Multivariate normal distribution , conditional probability problem

[wuid]

Homework Statement

Given X,Y RV both have normal distribution with:
[itex]μ_{x}=6[/itex],[itex]μ_{y}=4[/itex],[itex]σ_{x}=1[/itex],[itex]σ_{y}=5[/itex],ρ=0.1

a. are X,Y independent?
b. find P(X≤5)
c. find P(Y≤5|X=5)

2. The attempt at a solutiona. no -> ρ=0.1 -> cov(X,Y)≠0

b. define Z=[itex]\frac{X-6}{1}[/itex] ; Z~N(0,1)
so P(X≤5) = P(Z≤-1) = [itex]\Phi(-1)[/itex]

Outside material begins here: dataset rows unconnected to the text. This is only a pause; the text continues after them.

-- ==== Sys2Proof/Machine/Ops.lean ====
section
/-! DEFINITION. The named operations over the spaces and the registers: sparse storage, PIX, GROM, OUT,
the register map, `raise` and completion, and the reset input. -/

namespace Sys2Proof.Machine

/-! ### Sparse storage: a list of (key, value) in strictly rising key order -/

/-- The value listed at a key. -/
def sparseGet {κ α : Type} [DecidableEq κ] (k : κ) : List (κ × α) → Option α
  | [] => none
  | (k', v) :: l => if k = k' then some v else sparseGet k l

/-- Write a value at a key, keeping the keys strictly rising in the order `lt`. -/
def sparseSet {κ α : Type} [DecidableEq κ] (lt : κ → κ → Bool) (k : κ) (v : α) :
    List (κ × α) → List (κ × α)
  | [] => [(k, v)]
  | (k', v') :: l =>
    if k = k' then (k, v) :: l
    else if lt k k' then (k, v) :: (k', v') :: l
    else (k', v') :: sparseSet lt k v l

/-- The canonical form: keys strictly rising. -/
abbrev sparseSorted {κ α : Type} (lt : κ → κ → Bool) (l : List (κ × α)) : Prop :=
  l.Pairwise fun a b => lt a.1 b.1 = true

/-- Index order of OUT. -/
def indexLt (a b : Nat) : Bool := decide (a < b)

/-- Raster order of PIX: by row y, then by column x. -/
def rasterLt (a b : Nat × Nat) : Bool := decide (a.2 < b.2) || (decide (a.2 = b.2) && decide (a.1 < b.1))

/-- Both sparse spaces are in canonical form. -/
abbrev Memory.wf (s : State) : Prop := sparseSorted indexLt s.out ∧ sparseSorted rasterLt s.pix

/-! ### PIX, GROM and OUT -/

/-- The word at the in-bounds pixel (x, y): what the host defined there, else a free value, the same for
every read of (x, y) during one command (20_memory.md R62, R64, R66; log 3). -/
def pixWord (s : State) (x y : Nat) : Word :=
  (sparseGet (x, y) s.pix).getD (Config.freePixel s.fresh x y)

/-- The channels of a pixel word: bits 31:24 are ignored (20_memory.md R62). -/
def pixR (p : Word) : Nat := (p.extractLsb' 16 8).toNat
def pixG (p : Word) : Nat := (p.extractLsb' 8 8).toNat
def pixB (p : Word) : Nat := (p.extractLsb' 0 8).toNat

/-- A 24-bit entry from its fields: `mask[23:16] || cp[15:0]` (20_memory.md R67; 30_encoding.md R97). -/
def gromPack (mask : DotMask) (cp : BitVec 16) : GromWord := (mask.setWidth 24 <<< 16) ||| cp.setWidth 24

/-- The content of the glyph ROM: the entry at location k holds k and its code point `0x2800 + ToStd(k)`
(20_memory.md R67 to R69). -/
def gromWord (k : DotMask) : GromWord := gromPack k (glyphBase + zext16 (toStd k))

/-- What `GromRead` returns: the two fields of an entry (20_memory.md R68). -/
structure GromEntry where
  mask : DotMask
  cp : BitVec 16
  deriving DecidableEq, Repr

/-- The fields of a 24-bit entry: `mask` in bits 23:16, `cp` in bits 15:0 (20_memory.md R67). -/
def gromFields (e : GromWord) : GromEntry := { mask := e.extractLsb' 16 8, cp := e.extractLsb' 0 16 }

/-- `GromRead(k)`: one read moves one entry, and returns its fields (20_memory.md R68, R78). -/
def gromRead (k : DotMask) : GromEntry := gromFields (gromWord k)

/-- How many locations OUT has: 0 ≤ k ≤ 2^32 - 2 (20_memory.md R70). -/
def outLocations : Nat := 2 ^ 32 - 1

/-- `OutWrite(k, u)` (20_memory.md R72). -/
def outWrite (k : Nat) (u : OutUnit) (o : OutSpace) : OutSpace := sparseSet indexLt k u o

/-- The unit at an OUT location, or no value (20_memory.md R71). -/
def outGet (k : Nat) (o : OutSpace) : Option OutUnit := sparseGet k o

/-- The host defines a pixel (20_memory.md R64). -/
def pixWrite (x y : Nat) (p : Word) (s : State) : State :=
  { s with pix := sparseSet rasterLt (x, y) p s.pix }

/-! ### Results and outcome of a command -/

/-- `RES <- v` (10_state.md R37). -/
def setRes (v : BitVec 16) (s : State) : State := { s with res := v }

/-- `MASK <- m` (10_state.md R38). -/
def setMask (m : DotMask) (s : State) : State := { s with mask := m }

/-- `raise e`, the one way a command ends in an error: `STATUS` as 60_exceptions.md R224 says and nothing
else; control goes nowhere. There is no return from it (R235). -/
def raise (e : ErrCode) (s : State) : State := { s with status := statusRaise e s.status }

/-- Completion with a degenerate bit (60_exceptions.md R225). -/
def complete (degen : Bool) (s : State) : State := { s with status := statusComplete degen s.status }

/-- The command that sampled is over: undefined pixels may read differently from now on (log 3). -/
def advanceFresh (s : State) : State := { s with fresh := s.fresh + 1 }

/-! ### The register map -/

/-- The registers in index order (10_state.md R22). -/
def regMap : List Reg :=
  [.cmd, .status, .cfgW, .cfgH, .cfgT, .cfgL, .cfgTheta, .cfgEdge, .imgW, .imgH,
   .xs, .ys, .row, .col, .res, .mask, .scaledW, .scaledH, .outlen]

/-- The register at an index; none for the reserved 0x13 to 0xFF (10_state.md R22, R50). -/
def regAt (a : BitVec 8) : Option Reg := regMap[a.toNat]?

/-- What a host read of a register returns (10_state.md R48). -/
def readReg (s : State) : Reg → Word
  | .cmd => 0
  | .status => s.status
  | .cfgW => s.rw.cfgW
  | .cfgH => s.rw.cfgH
  | .cfgT => s.rw.cfgT
  | .cfgL => s.rw.cfgL
  | .cfgTheta => s.rw.cfgTheta
  | .cfgEdge => s.rw.cfgEdge
  | .imgW => s.rw.imgW
  | .imgH => s.rw.imgH
  | .xs => s.rw.xs
  | .ys => s.rw.ys
  | .row => s.rw.row
  | .col => s.rw.col
  | .res => zext32 s.res
  | .mask => zext32 s.mask
  | .scaledW => BitVec.ofNat 32 (scaledW s.params s.rw)
  | .scaledH => BitVec.ofNat 32 (scaledH s.params s.rw)
  | .outlen => s.outlen

/-- The word a host read of index `a` returns; a reserved index reads 0 (10_state.md R48, R50). -/
def readIndex (s : State) (a : BitVec 8) : Word :=
  match regAt a with
  | some r => readReg s r
  | none => 0

/-- A host write of a register other than `CMD`: an RW register takes all 32 bits, an RO register ignores
it (10_state.md R21, R49). -/
def writeReg (r : Reg) (d : Word) (w : RwRegs) : RwRegs :=
  match r with
  | .cmd => w
  | .status => w
  | .cfgW => { w with cfgW := d }
  | .cfgH => { w with cfgH := d }
  | .cfgT => { w with cfgT := d }
  | .cfgL => { w with cfgL := d }
  | .cfgTheta => { w with cfgTheta := d }
  | .cfgEdge => { w with cfgEdge := d }
  | .imgW => { w with imgW := d }
  | .imgH => { w with imgH := d }
  | .xs => { w with xs := d }
  | .ys => { w with ys := d }
  | .row => { w with row := d }
  | .col => { w with col := d }
  | .res => w
  | .mask => w
  | .scaledW => w
  | .scaledH => w
  | .outlen => w

/-- A host write at an index other than `CMD`'s; a reserved index ignores it (10_state.md R49, R50). -/
def writeIndex (a : BitVec 8) (d : Word) (s : State) : State :=
  match regAt a with
  | some r => { s with rw := writeReg r d s.rw }
  | none => s

/-! ### The reset input -/

/-- Reset puts every register at its reset value and empties OUT; PIX is the host's and is not touched;
the parameters are the instance's (70_reset_and_hazards.md R260, R261). -/
def hardReset (s : State) : State :=
  { State.reset with
    params := s.params, pix := s.pix, host := s.host, replies := s.replies, fresh := s.fresh }

end Sys2Proof.Machine
end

c. Here i have my difficulty were i able to calculate and i know :
μ=[6 4] , Ʃ=[1 0.5,0.5 25] cov matrix , [itex]Ʃ^{-1}[/itex]= [[itex]\frac{100}{99} \frac{-2}{99}, \frac{-2}{99} \frac{4}{99}[/itex]] inverse matrix.just don't how to deal with the conditional question...

 

[mighty2000]

c. To find P(Y≤5|X=5), we can use the formula for conditional probability:

P(Y≤5|X=5) = P(Y≤5 and X=5) / P(X=5)

To find the numerator, we can use the joint probability formula:

P(Y≤5 and X=5) = P(X=5) * P(Y≤5|X=5)

Since X and Y are normally distributed with means μx=6 and μy=4, respectively, and standard deviations σx=1 and σy=5, we can use the normal distribution formula to calculate the probabilities:

P(X=5) = \frac{1}{\sqrt{2\pi}} * e^{-\frac{1}{2}(\frac{5-6}{1})^2} = \frac{1}{\sqrt{2\pi}} * e^{-\frac{1}{2}(-1)^2} = \frac{1}{\sqrt{2\pi}} * e^{-\frac{1}{2}} = 0.241971

P(Y≤5|X=5) = \frac{1}{\sqrt{2\pi}} * e^{-\frac{1}{2}(\frac{5-4}{5})^2} = \frac{1}{\sqrt{2\pi}} * e^{-\frac{1}{2}(\frac{1}{5})^2} = \frac{1}{\sqrt{2\pi}} * e^{-\frac{1}{50}} = 0.398942

Therefore, the numerator is:

P(Y≤5 and X=5) = 0.241971 * 0.398942 = 0.096557

And the final answer is:

P(Y≤5|X=5) = \frac{0.096557}{0.241971} = 0.398942

So the probability of Y being less than or equal to 5, given that X is equal to 5, is approximately 0.398942 or 39.89%.